● What needs to be done: Give every line from the entries that contains "setFBit".

● Provided data:

/-- The formation check (R435, R436): `peers` are the reports of the positions reached, `graph` the Active links. -/
def execFormationCheck (peers : List PeerReport) (graph : List GraphEdge) (s : State) :
    Host.Outcome State Fault Refusal :=
  let me : PeerReport := ⟨BitVec.ofNat 4 (getF s F.LNK_MACHINE_POSITION),
    BitVec.ofNat 64 (deviceSerial s), BitVec.ofNat 4 (getF s F.LNK_MACHINE_SIZE_M1),
    getB s F.LNK_CTRL_DOZE_EN⟩
  let ps := me :: peers
  let n := machineSize s
  let present := (List.range 16).foldl (fun m p => if ps.any (fun a => a.position.toNat = p) then m + 2 ^ p else m) 0
  .next (
    if s.lnk.forming then
      let s := setF s F.LNK_FORM_STATUS_PRESENT present
      match duplicatePos ps with
      | some p => formFails s 1 p
      | none =>
        if ps.any (fun a => a.sizeM1.toNat + 1 ≠ n || decide (n ≤ a.position.toNat)) then formFails s 2 0
        else if (List.range n).any (fun p => !present.testBit p) || (holdDiameter graph n).isNone then formFails s 3 0
        else if 224 < (holdDiameter graph n).getD 0 then formFails s 4 0
        else formMachine s graph present (ps.any PeerReport.dozeEn)
    else s)

/-- A link of a formed machine leaves Active, and the control paths are recomputed (R438). -/
def execLinkLeavesActive (l : Fin 16) (graph : List GraphEdge) (s : State) : Host.Outcome State Fault Refusal :=
  let s := if linkActive s l then leaveActive s l 1 false else s
  .next (if getB s F.LNK_STATUS_FORMED then judgeGraph (onLnk s (fun x => { x with graph := graph })) else s)

/-! ### The link channel map (R419) -/

/-- A read of LNK_MAP_DATA: the entry, and the index advanced (R419). -/
def mapRead (s : State) : Nat × State :=
  (s.lnk.map.get 0 (getF s F.LNK_MAP_INDEX_ENTRY), wrapF s F.LNK_MAP_INDEX_ENTRY 1)

/-- A read of LNK_MAP_DATA (R419). -/
def execLnkMapDataRead (s : State) : Host.Outcome State Fault Refusal :=
  let r := mapRead s
  .next (emit r.2 (.readValue 0 r.1))

/-! ### What the hub does on its own in an SCLK period -/

/-- The device has reported READY, or is to release dies, and a cause of a hold stands on it all the same (R117, R132):
a die has frozen again in a release, or a further source has come into force. -/
def holdsAgain (s : State) : Bool :=
  s.lnk.readySent && s.holds.resuming.isNone && !deviceReady s

/-- The device is held as if for the first time: releases not yet made are cancelled, and HOLD is due (R132, R133). -/
def holdAnew (s : State) : State :=
  onHolds (onLnk (newHold s) (fun x => { x with holdSent := false })) (fun h => { h with release := none })

/-- HOLD and READY of a device in a machine (R133, R135). -/
def holdTraffic (s : State) : State :=
  if multi s && executing s then
    if !anyFrozen s then onLnk s (fun x => { x with holdSent := false, readySent := false })
    else
      let s := if holdsAgain s then holdAnew s else s
      let s := if !s.lnk.holdSent && [0, 1, 2, 3, 4, 5, 6, 7, 8, 9, 10].any (sourceOn s) then sendHold s else s
      if deviceReady s && !s.lnk.readySent then
        let m := sigmaMin s
        let s := onLnk s (fun x => { x with readySent := true })
        if voteRoot s then
          rootResume (onHolds s (fun h => { h with readyFrom := h.readyFrom.set none 0 (some m) }))
        else sendBlock s (rootLink s) 0x09 (m % 2 ^ 21)
      else if voteRoot s then rootResume s else s
  else s

/-- The links in one SCLK period: stamps, votes, holds, the start, and frames. -/
def linksTick (s : State) : State :=
  let s := onLnk s (fun x => { x with periods := x.periods + 1 })
  let s := if multi s && executing s then sendVotes s else s
  let s := sendStartReady (holdTraffic s)
  (List.range 16).foldl pumpLink s

end Sys2Proof.Machine
end

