/-- A design-state descriptor joins its group; the last of a group starts it (R313). -/
def collect (r : DesignReq) (s : State) : State :=
  let i := r.desc.session.val
  let e := session s i
  if e.badGroup then
    let s := complete s r.desc stBadDescriptor 0
    setSession s i { session s i with badGroup := r.desc.link }
  else
    let g := e.group ++ [r]
    if e.group.any (fun q => q.write ≠ r.write) || (r.desc.link && decide (groupMax e ≤ g.length)) then
      let s := completeAll s g stBadDescriptor 0
      setSession s i { session s i with group := [], badGroup := r.desc.link }
    else if r.desc.link then setSession s i { e with group := g }
    else startGroup (setSession s i { e with group := [] }) g

/-- DESIGN_READ (R35, R207, R313). -/
def execDesignRead (d : Desc) (address length buffer : DWord) (s : State) : Host.Outcome State Fault Refusal :=
  .next (startDesc d (.designRead d address length buffer)
    (collect (newReq none d false address.toNat length.toNat buffer.toNat [])) s)

/-- DESIGN_WRITE (R38, R39, R207, R313); HOST_FAULT where the device cannot read the buffer (R319). -/
def execDesignWrite (d : Desc) (address length buffer : DWord) (data : Option (List Byte)) (s : State) :
    Host.Outcome State Fault Refusal :=
  .next (startDesc d (.designWrite d address length buffer data)
    (collect { newReq none d true address.toNat length.toNat buffer.toNat (data.getD []) with
      status := if data.isSome then stOK else stHostFault }) s)

/-- Groups that wait for a view are served in order, as far as they can be.  DESIGN CHOICE: each reads the boundary that is
committed when it is served, not the one at its arrival, which R36 does not settle. -/
def serveWaiting (s : State) : State :=
  let gs := s.design.waiting
  gs.foldl serveReads (onDesign s (fun d => { d with waiting := [] }))

/-- The open view closes once no read and no Hallmark uses it: a Hallmark that waits for it at rest goes on, and the groups that
wait are served (R36, R208, R485). -/
def closeView (s : State) : State :=
  match s.design.view with
  | some v =>
    if v.reads = [] && !v.exports then
      let s := showView (onDesign s (fun d => { d with view := none }))
      let s := match s.run.hallmark with
        | some h => if h.dest = 2 && restsVisible s then takeHallmark s s.run.nextCommit else s
        | none => s
      serveWaiting s
    else s
  | none => s

/-- The Hallmark to a host buffer is done with its view (R485). -/
def endView (s : State) : State :=
  closeView (onDesign s (fun d => { d with view := d.view.map (fun v => { v with exports := false }) }))

/-- HALLMARK_COMPLETE (R485): the image, and the commit record last; HOST_FAULT where the host refuses the buffer of DEST 2
(R319). -/
def execHallmarkComplete (s : State) : Host.Outcome State Fault Refusal :=
  .next (
    match s.run.hallmark with
    | some ⟨d, dest, ⟨addr, hostOk⟩, _, some nb, image, length, false, _, [], seq⟩ =>
      let rec' := commitRecord s (seq.getD (slotSeqMax s + 1)) nb image length
      let s := onRun (setB s F.FLT_STATUS_HM_BUSY false) (fun r => { r with hallmark := none })
      let s := setF s F.FLT_HM_PROGRESS_DONE 0
      let s := if dest < 2 then
          let s := winStore s (hmWindow s) (slotOffset s dest) (4096 + length) (imageOf rec' ++ shiftImage 4096 image)
          showSlot (setB s (slotWriting dest) false) dest
        else if hostOk then emit s (.hostImage addr.toNat (4096 + length) (imageOf rec' ++ shiftImage 4096 image))
        else s
      let s := if dest < 2 || hostOk then complete s d stOK (boundaryResult nb) else complete s d stHostFault 0
      if dest = 2 then endView s else s
    | _ => s)

/-- What a read of the open view ends with, where writes to the host ranges `bad` fail (R319). -/
def readStatus (bad : List (Nat × Nat)) (r : DesignReq) : Nat :=
  if r.status = stOK && r.origin.isNone && bad.any (fun b => decide (b.1 < r.buffer + r.length) && decide (r.buffer < b.1 + b.2))
  then stHostFault else r.status

/-- The data of the reads of a view goes to the host, and their completions after all of it (R314, R319). -/
def deliverReads (s : State) (bad : List (Nat × Nat)) (rs : List DesignReq) : State :=
  let s := (rs.filter (fun r => readStatus bad r = stOK && r.origin.isNone)).foldl
    (fun t r => emit t (.hostImage r.buffer r.length r.image)) s
  rs.foldl (fun t r => finishReq t r (readStatus bad r) (if readStatus bad r = stOK then r.result else 0)) s

/-- DESIGN_READ_COMPLETE (R37, R208, R314): once the data of every read of the open view is there, it goes to the host, the
reads complete, and the view closes. -/
def execDesignReadComplete (bad : List (Nat × Nat)) (s : State) : Host.Outcome State Fault Refusal :=
  .next (
    match s.design.view with
    | none => s
    | some v =>
      if v.reads.all DesignReq.ready then
        closeView (onDesign (deliverReads s bad v.reads) (fun d => { d with view := d.view.map (fun v => { v with reads := [] }) }))
      else s)

/-- HOST_WRITE_APPLY (R38, R210): in the hold of source 6, whose first die stands at B1 of cycle `k`, the staged writes
become part of boundary `k`. -/
def execHostWriteApply (s : State) : Host.Outcome State Fault Refusal :=
  let k := currentCycle s
  let due := fun (w : HostStage) => !w.applied && (match w.cycle with | some c => c == k | none => true)
  .next (
    if executing s && sourceOn s 6 && allFrozen s && sigmaMax s = k * cycleSteps s + stepsS s + 1 then
      let s := (s.design.writes.filter due).foldl (fun t w => w.reqs.foldl (fun t r => applyStaged t k r) t) s
      onDesign s (fun d => { d with writes := d.writes.map (fun w =>
        if due w then { w with cycle := some k, applied := true } else w) })
    else s)
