-- ==== Sys2Proof/Machine/RunControl.lean ====
section
/-! DEFINITION. Run control (R22 to R34): the commit of a cycle, the restore to a boundary, replay and the entry into
FAULTED (R29, R471 to R477), RUN, STOP and CONTINUE_AFTER_FAULT_CLEAR, the start of a machine (R397), and resume (R130). -/

namespace Sys2Proof.Machine

/-! ### Restoring a boundary (R473) -/

/-- The words of the memories that a restore repairs hold no uncorrectable error after it (R470), and those of the CVS,
which it writes anew, hold none at all (R473). -/
def repairWords (m : SMap Ecc) : SMap Ecc := m.filter (fun e => e.2 ≠ .uncorrectable ∧ e.1 / 2 ^ 48 ≠ 3)

/-- Die `d` at the boundary before cycle `nb` (R473): register bits, memory-read bits, port-input bits and carry-over from
the copy, receive slots cleared, the window as it is (R59). -/
def restoreDie (s : State) (d : Fin 4) (nb : Nat) : Die :=
  let x := s.dies[d]
  let b := boundaryOf s d nb
  { x with
    sigma := nb * cycleSteps s, cycle := nb, freezeAt := none, faulted := false, late := [], regBits := b.regBits, pendLatch := [],
    slots := [], mrd := logAgain s d nb b.mrd, portIn := b.portIn, lanes := [], portAddr := [], portData := [],
    chans := b.carry, ecc := repairWords x.ecc, stage := Stage.empty,
    copies := x.copies.filter (fun c => c.next ≤ nb) }

/-- Every effect tagged with cycle `nb` or later is discarded, and every die stands at the boundary before it (R29,
R473); the cycles are to be replayed, or not. -/
def restoreTo (s : State) (nb : Nat) (replayed : Bool) : State :=
  let s := lnkAbandon (hgrAbandon (asyAbandon (chnAbandon s nb replayed) nb) nb replayed) nb
  let s := regionsBack (memAbandon s nb replayed) nb
  let s := onRun s (fun r => { r with votes := r.votes.filter (fun v => v.1 / 4 < nb) })
  { s with dies := Vector.ofFn (fun d => restoreDie s d nb) }

/-! ### Coming to rest -/

/-- Every die is released, as the machine leaves its execution. -/
def thawAll (s : State) : State := dieList.foldl (fun t d =>
  setFBit (onDie t d (fun x => { x with frozen := false, late := [], freezeAt := none }))
    F.ARY_HOLD_STATUS_DIE_FROZEN d false) s

/-- What waits for a boundary takes the one at which the machine rests (R32). -/
def takeVisible (s : State) : State := takeHallmark (takeCapture s s.run.nextCommit) s.run.nextCommit

/-- The outstanding RUN, if there is one, ends with a status naming the last committed boundary (R33). -/
def endRun (s : State) (status : Nat) : State :=
  match s.run.run with
  | some r => complete (onRun s (fun c => { c with run := none, waitSync := false })) r.desc status (boundaryResult s.run.nextCommit)
  | none => s

/-- Every pending STOP (next) ends with a status naming the last committed boundary (R33). -/
def endStops (s : State) (status : Nat) : State :=
  s.run.stops.foldl (fun t q => complete t q.desc status (boundaryResult s.run.nextCommit))
    (onRun s (fun c => { c with stops := [] }))

/-- The machine rests at the last committed boundary in STOPPED (R32, R142): holds end, but for a user hold. -/
def restStopped (s : State) : State :=
  let nb := s.run.nextCommit
  let s := restRegions (restoreTo s nb false)
  let s := thawAll (endHolds s true nb)
  let s := onRun (setF s F.ARY_STATE_STATE 4) (fun r => { r with asyStop := none, replay := none, stopCycles := [] })
  let s := closeRest s
  designRest (takeVisible (setB s F.FLT_STATUS_REPLAYING false))

/-- The machine halts in FAULTED at the last committed boundary (R29, R30, R140): every outstanding RUN and STOP ends,
and staged writes are discarded. -/
def enterFaulted (s : State) (cause : State → State) : State :=
  let nb := s.run.nextCommit
  let s := restRegions (restoreTo s nb false)
  let s := thawAll (endHolds s false nb)
  let s := onRun (setF (setB (cause s) F.FLT_STATUS_HALT true) F.ARY_STATE_STATE 5) (fun r =>
    { r with asyStop := none, replay := none, sfaults := [], stopCycles := [] })
  let s := setB s F.FLT_STATUS_REPLAYING false
  let s := endStops (endRun (designEnd (closeRest s) stFaulted 0) stFaulted) stFaulted
  takeVisible s

/-- The cause bits of FLT_STATUS for a fault that replay cannot recover (R30, R476): 0 HBM_HALT, 1 TILE_HALT, 2
REPLAY_LIMIT, with its record. -/
def haltCause (c : Nat) (s : State) : State :=
  match c with
  | 0 => setB s F.FLT_STATUS_HBM_HALT true
  | 1 => setB s F.FLT_STATUS_TILE_HALT true
  | _ =>
    let cy := (s.run.replay.map Replay.cycle).getD s.run.nextCommit
    logRecord (setB s F.FLT_STATUS_REPLAY_LIMIT true) (logBytes 8 0xFF 0xFF 0xFF 0xFFFF 0xFF 0xFF (sigmaMin s) cy 0)

/-! ### Commit (R25, R27) -/

/-- Every die of the device has voted good for cycle `c`. -/
def votedGood (s : State) (c : Nat) : Bool := dieList.all (fun d => s.run.votes.get none (c * 4 + d) == some (some true))

/-- The machine has the votes for cycle `c` (R25): the device's own, those of every device at the vote root, and the vote
root's word elsewhere. -/
def machineVotes (s : State) (c : Nat) : Bool :=
  if !multi s then true
  else if voteRoot s then
    (List.range (machineSize s)).all (fun p => p = position s || s.run.devVotes.get none (c * 16 + p) == some (some true))
  else decide (c < s.run.rootCommit)

/-- The vote root's ramp plan starts within three cycles of cycle `c`, and some device has not acknowledged it (R512). -/
def rampWaits (s : State) (c : Nat) : Bool := multi s && voteRoot s && s.clk.acks ≠ [] && decide (s.clk.planCycle ≤ c + 3)

/-- Cycle `c` may commit: it is the next, its votes are good and cast (R25, R394), no replay or halt is due in it,
no read view is in its way (R37), fewer than 12 committed samples wait to be written (R375), and no ramp plan waits for it
(R512). -/
def canCommit (s : State) (c : Nat) : Bool :=
  executing s && c == s.run.nextCommit && votedGood s c && voteCast s c && machineVotes s c && !viewBlocks s c && !samplesWait s && !rampWaits s c

/-- The boundary at which the machine is to rest, if one is asked for (R32, R33). -/
def restBoundary (s : State) (c : Nat) : Bool :=
  (match s.run.run with | some r => r.target == some c | none => false) || s.run.stops.any (fun q => q.boundary == c)

/-- The machine rests at boundary `c`, the last committed one, which a RUN or STOPs have asked for (R32, R33). -/
def reachRest (s : State) (c : Nat) : State :=
  let s := restStopped s
  let s := match s.run.run with
    | some r => if r.target = some c then endRun s stOK else s
    | none => s
  endStops s stOK

/-- What the commit of cycle `c` ends: a stop that the Assay engine asked for (R383), a RUN that reaches its target, a
STOP that reaches its boundary (R32, R33). -/
def afterCommit (s : State) (c : Nat) : State :=
  if s.run.asyStop = some c || s.run.stopCycles.contains c then
    let s := endRun s stCancelled
    let s := restStopped (designEnd s stCancelled 0)
    endStops s stOK
  else if restBoundary s c then reachRest s c
  else s

/-- A boundary that a descriptor has just asked for is committed already, its dies being in the boundary phase of its cycle:
the machine rests there at once (R32). -/
def restIfReached (s : State) : State :=
  if executing s && decide (0 < s.run.nextCommit) && restBoundary s (s.run.nextCommit - 1)
  then reachRest s (s.run.nextCommit - 1) else s

/-- The commit of cycle `c`: every effect that waited for it is released (R27), and what ends with it ends. -/
def commitCycle (s : State) (c : Nat) : State :=
  let s := sendCommit s c
  let s := onRun s (fun r => { r with
    nextCommit := c + 1
    firstCycle := if r.firstCycle = some c then none else r.firstCycle
    votes := r.votes.filter (fun v => c < v.1 / 4)
    devVotes := r.devVotes.filter (fun v => c < v.1 / 16) })
  let s := regionCommit (memCommit s c) c
  let s := asyCommit (hgrCommit (chnCommit s c) c) c
  let s := designCommit s c
  let s := if c = 0 then setB s F.RST_STATUS_FIRST_COMMIT true else s
  let s := takeHallmark (takeCapture s (c + 1)) (c + 1)
  afterCommit s c

/-- CYCLE_COMMIT (R25): the next cycle commits once its votes are there; a full view reserve makes it wait (R37). -/
def execCycleCommit (s : State) : Host.Outcome State Fault Refusal :=
  let c := s.run.nextCommit
  .next (
    if canCommit s c then commitCycle (setB s F.ARY_VIEW_STATUS_FULL false) c
    else if viewBlocks s c then setB s F.ARY_VIEW_STATUS_FULL true
    else s)

/-! ### Faults and replay (R471 to R477) -/

/-- No die executes: each is frozen or stands at a stop boundary. -/
def allQuiet (s : State) : Bool := dieList.all (fun d => s.dies[d].frozen || atStop s d)

/-- An earlier cycle than `c` can still commit (R29, R472): the hub waits for it.  In a machine that is a cycle whose votes
are there; one that lacks a vote of another device is abandoned, since the command that asks comes once every die of the
machine is frozen (DESIGN CHOICE: no control block says so to a hub). -/
def earlierPending (s : State) (c : Nat) : Bool :=
  decide (s.run.nextCommit < c) && votedGood s s.run.nextCommit && machineVotes s s.run.nextCommit

/-- The fault log's TYPE and place of a fault that a die detects (R493). -/
def dieFaultNote : DieFault → List FaultNote
  | .dualRail p n lp => [⟨1, 0xFF, p, n, lp, 0⟩]
  | .laneParity g st => [⟨2, 0xFF, 0xFFFF, 0xFF, 0xFF, g + st.toNat * 2 ^ 16⟩]
  | .memory p n m => [⟨3, m.toNat, p, n, 0xFF, 0⟩]
  | .hbm _ => [⟨4, 0xFF, 0xFFFF, 0xFF, 0xFF, 0⟩]
  | .dieClock => []

/-- FAULT_REPLAY (R471, R497): a die that executes detects a fault other than a Schedule Fault; its vote becomes bad and
it freezes at the next step.  An error of a boundary copy met while a restore is due cannot be recovered (R468). -/
def execFaultReplay (d : Fin 4) (fault : DieFault) (s : State) : Host.Outcome State Fault Refusal :=
  .next (
    if executing s then
      match fault with
      | .dieClock => badNow s d
      | .laneParity g _ => noteParity (noteFaults s d (dieFaultNote fault)) d (16 * g)
      | .memory p _ m =>
        if m = 7 then
          if s.run.replay.isSome then unrecoverable ((dieFaultNote fault).foldl (fun t f => noteFault t d f) s) 1 else s
        else
          let t := noteFaults s d (dieFaultNote fault)
          if m = 6 then tileRamAgain t s.dies[d].cycle (2 ^ 30 + d.val * 64 + p.val) else t
      | _ => noteFaults s d (dieFaultNote fault)
    else s)

/-- The replay limit of FLT_CTRL; 0 is taken as 1 (R476). -/
def replayLimit (s : State) : Nat := max 1 (getF s F.FLT_CTRL_REPLAY_LIMIT)

/-- A die freezes at step 0 of the first cycle to be replayed, with source 9, until the restore is complete everywhere
(R141, R475). -/
def holdForReplay (s : State) : State :=
  dieList.foldl (fun t d =>
    let t := setF (setFBit (onDie t d (fun x => { x with frozen := true })) F.ARY_HOLD_STATUS_DIE_FROZEN d true)
      (F.ARY_FROZEN_STEP_SIGMA d) t.dies[d].sigma
    t) (raiseSource s 9)

/-- The restore of a replay: the machine stands at boundary b, the last committed one, held with source 9 (R472, R473).
Announced holds of abandoned cycles end (R141); SPARING work that is due is done at this step 0, so that a tile or lane that
fails in every execution is replaced before the replay limit (R124, R466). -/
def makeRestore (s : State) (r : Replay) : State :=
  let nb := s.run.nextCommit
  let s := designReplay (restoreTo s nb true) nb
  let s := bumpF s F.FLT_REPLAYS_COUNT 1
  let s := onRun s (fun c => { c with
    restores := c.restores + 1
    replay := some { r with restored := true }
    replayed := if c.replayed.1 = r.cycle then (r.cycle, c.replayed.2 + 1) else (r.cycle, 1) })
  let s := [0, 1, 2, 3, 4, 5, 6, 11].foldl clearSource s
  let keep := fun (a : Nat × Nat) =>
    if a.1 = 7 then some a else if a.1 = 8 then some (8, nb * cycleSteps s) else none
  let s := onHolds s (fun h => { h with
    announced := h.announced.filterMap keep, resuming := none, release := none
    readyFrom := h.readyFrom.filter (fun e => e.2 = some (nb * cycleSteps s))
    commitDecided := min h.commitDecided nb, writeDecided := min h.writeDecided nb })
  let s := onLnk s (fun x => { x with readySent := false })
  let s := if s.holds.announced.any (fun a => a.1 = 8) then raiseSource s 8 else s
  showHeld (holdForReplay (setB s F.ARY_HOLD_STATUS_RESUMING false))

● Expected answer:
  setFBit (onDie t d (fun x => { x with frozen := false, late := [], freezeAt := none }))
    let t := setF (setFBit (onDie t d (fun x => { x with frozen := true })) F.ARY_HOLD_STATUS_DIE_FROZEN d true)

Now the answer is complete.